* [PROBLEM TO WORK ON] Go through the entries below and print, exactly, the lines starting at the one with "let ready := ws.filter" and ending at the one with "(g.vdev, ds.map Due.group)", keeping both ends and no others.

+++ DATA RECORDS

/-- A core's cycle begins: its time goes on; barrier updates that are due in a window's time are performed (R272); windows whose time has
come start (R148); and those that run are listed in the order of their formation (R364). -/
def State.beginCycle (s : State) (core : Nat) : State :=
  let s := s.modPace core (fun p => { p with now := p.now + 1 })
  let s := s.releases core
  let s := (s.coreWindows core).foldl (fun s gid =>
    let s := (s.settleDue gid).modWg gid (fun g => { g with win := g.win.map Window.near })
    let before := s.windowRuns gid
    let s := s.startWindow gid
    if !before && s.windowRuns gid then s.delayLate core gid else s) s
  let runs := (s.coreWindows core).filter s.windowRuns
  s.modPace core (fun p => { p with
    windows := p.windows.filter runs.contains ++ runs.filter (fun g => !p.windows.contains g)
    late := p.late.filter (fun e => decide (p.now < e.due)) })

/-- The grants that one device needs in some groups of a core, all or none (R364); the groups `used` are held by other windows. -/
def State.grantAll (s : State) (core vdev : Nat) (reqs : Nat → List Nat) (used : List Nat) : List Nat → Option State
  | [] => some s
  | k :: ks =>
    if used.contains k then none
    else
      let r := s.grantOne (coreHub core) (slotArb core k) (reqs k)
      if r.1.contains vdev then none else r.2.grantAll core vdev reqs used ks

/-- The windows of a core have their turn, the one formed earlier first (R364): a window whose issues are all granted goes on a cycle; one
that is held, not granted, or finds a slot taken stands frozen for this cycle (R149). Answers the groups whose slots are taken. -/
def State.runWindows (s : State) (core : Nat) (reqs : Nat → List Nat) (used : List Nat) : List Nat → List Nat × State
  | [] => (used, s)
  | gid :: rest =>
    match s.windowAsk core gid, Table.find gid s.wgs with
    | .pass, _ => (s.windowAdvance gid).runWindows core reqs used rest
    | .wait t, _ => (t.windowStall gid).runWindows core reqs used rest
    | .go ds, some g =>
      let ks := dedup (ds.map Due.group)
      match s.grantAll core g.vdev reqs used ks with
      | none => (s.windowStall gid).runWindows core reqs used rest
      | some t => match t.windowGo core gid ds with
        | .next t => t.runWindows core reqs (used ++ ks) rest
        | _ => s.runWindows core reqs used rest
    | _, _ => s.runWindows core reqs used rest

/-- The warp that a free slot of a core serves: its arbiter gives the cycle's grant to a device with an eligible warp, and that device's
next warp is chosen (R23, R362, R366). -/
def State.serveSlot (s : State) (core group : Nat) (reqs : List Nat) (ready : List (Nat × Warp × Wg)) : Option Nat × State :=
  let r := s.grantOne (coreHub core) (slotArb core group) reqs
  match reqs.filter (fun v => !r.1.contains v) with
  | [] => (none, r.2)
  | v :: _ =>
    match (r.2.core core).choose group v ((ready.filter (fun e => decide (e.2.2.vdev = v))).map (fun e => (e.1, e.2.1.prio.toNat))) with
    | none => (none, r.2)
    | some (id, c) => (some id, r.2.setCore core c)

/-- A warp issues in the present cycle, and its core notes what the issue takes. -/
def State.issueNow (s : State) (core id : Nat) : Out :=
  match Table.find id s.warps with
  | none => .next s
  | some w => match Table.find w.wg s.wgs with
    | none => .next s
    | some g =>
      let d := s.dueOf (s.turnOf id) id w g
      match s.runWarp id with
      | .next s' =>
        .next ((s.noteIssue s' core id w g (s.core core).pace.now).modPace core (fun p => p.take d p.now))
      | o => o

/-- Several warps issue in one core cycle, in the order given. -/
def State.issueSome (s : State) (core : Nat) : List Nat → Out
  | [] => .next s
  | id :: rest => match s.issueNow core id with
    | .next s' => s'.issueSome core rest
    | o => o

/-- One cycle of a core: the arbiters of its groups see the requests of their devices (R361); windows go first, then each free slot serves
a warp, and those chosen issue in ascending `sr.warp` (R23, R139, R364, R470). The warps that are not eligible are noted to wait for
what they wait for. -/
def State.runCycle (s : State) (core : Nat) : Out :=
  let s := s.beginCycle core
  let ws := s.coreWarps core
  let ready := ws.filter (fun e => s.eligible core e.1 e.2.1 e.2.2)
  let asks := (s.core core).pace.windows.filterMap (fun gid => match s.windowAsk core gid, Table.find gid s.wgs with
    | .go ds, some g => some (g.vdev, ds.map Due.group)
    | _, _ => none)
  let reqs := fun (k : Nat) => dedup ((ready.filter (fun e => decide (e.2.1.group = k))).map (fun e => e.2.2.vdev)
    ++ (asks.filter (fun a => a.2.contains k)).map Prod.fst)
  let s := (ws.filter (fun e => e.2.1.mayIssue e.2.2 && !e.2.1.inWindow && !ready.any (fun r => decide (r.1 = e.1)))).foldl
    (fun t e => if s.holdsBack (s.turnOf e.1) e.1 then t.waitAs (s.turnOf e.1) e.1 else t) s
  let s := (coreGroups core).foldl (fun s k => s.refill (coreHub core) (slotArb core k) (reqs k)) s
  let r := s.runWindows core reqs [] (s.core core).pace.windows
  let now := (r.2.core core).pace.now
  let free := (coreGroups core).filter (fun k => !r.1.contains k && decide (Table.get 0 k (r.2.core core).pace.slotFree ≤ now))
  let q := free.foldl (fun (a : List Nat × State) k =>
    let mine := ready.filter (fun e => decide (e.2.1.group = k))
    let o := a.2.serveSlot core k (dedup (mine.map (fun e => e.2.2.vdev))) mine
    (a.1 ++ o.1.toList, o.2)) ([], r.2)
  q.2.issueSome core ((sortBy (fun a b => decide (a.2.1.idx ≤ b.2.1.idx)) (ready.filter (fun e => q.1.contains e.1))).map Prod.fst)

/-- A hart's turn: a pending interrupt that it takes now comes before its next word (R413), and the harts of an isolated Kudu do
nothing (R436), nor do those of one in C2; a hart in C1 wakes when its wait is over (R446). A word that is none of the spec's own is of the RISC-V base (R406; log entry 10,
PRESUMED). -/
def State.runHart (s : State) (n : Nat) : Out :=
  let h := s.hartOf n
  if s.kuduGone (n / 40) || decide ((s.chip (12 + n / 40)).power ≠ .p0) then .next s
  else if h.nextIrq.isSome then .next (s.takeIrq n)
  else if h.power = .c1 ∧ h.waiting = false then .next (s.setHart n { h with power := .p0 })
  else match s.fetchHart h with
    | .error e => .next (s.hartFault n e h.pc)
    | .ok w => match decodeKudu w with
      | .ok i => exec i { s with hart := n }
      | .error .base => .next (s.runRv n w)
      | .error _ => .next (s.hartExc n 2 (w.setWidth 64))

/-- Whether an instruction is a hardware event: no word stands for it. -/
def Instr.isEvent (i : Instr) : Bool := (encodeVodon i).isNone && (encodeKudu i).isNone

/-- Whether an event ends the sleep of the module (R448). -/
def Instr.wakes : Instr → Bool
  | .s3Wake => true
  | .moduleReset => true
  | _ => false

/-- One agent's turn. In S3 nothing happens but what ends it (R448); an event happens if the package has the parts it names. -/
def State.runAgent (s : State) : Agent → Out
  | .warp w => if s.asleep then .next s else s.runWarp w
  | .cycle core => if s.asleep then .next s else s.runCycle core
  | .hart h => if s.asleep ∨ 80 ≤ h then .next s else s.runHart h
  | .bank b => .next (if s.asleep then s else s.endSwitch b)
  | .replay hub port toChip => if s.asleep then .next s else execFlitReplay hub port toChip s
  | .outside x => .next (if s.asleep then s else s.outside x)
  | .event e => if e.wellFormed && Instr.isEvent e && (!s.asleep || Instr.wakes e) then exec e s else .next s

/-! ## The agents that may act next (log entry 5, DESIGN CHOICE) -/

/-- Some events as agents. -/
def happenings (l : List Instr) : List Agent := l.map Agent.event

/-- What may happen to a warp. -/
def warpAgents (id : Nat) (w : Warp) : List Agent :=
  Agent.event (Instr.scopeCheckerAnswer id) :: Agent.event (Instr.asyncEventDelivery id)
    :: (List.range w.pend.length).flatMap (fun i => [Agent.event (Instr.resultLanding id i), Agent.event (Instr.ldaLanding id i)])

++++++

* [OUTPUT OF THE EXERCISE]
  let ready := ws.filter (fun e => s.eligible core e.1 e.2.1 e.2.2)
  let asks := (s.core core).pace.windows.filterMap (fun gid => match s.windowAsk core gid, Table.find gid s.wgs with
    | .go ds, some g => some (g.vdev, ds.map Due.group)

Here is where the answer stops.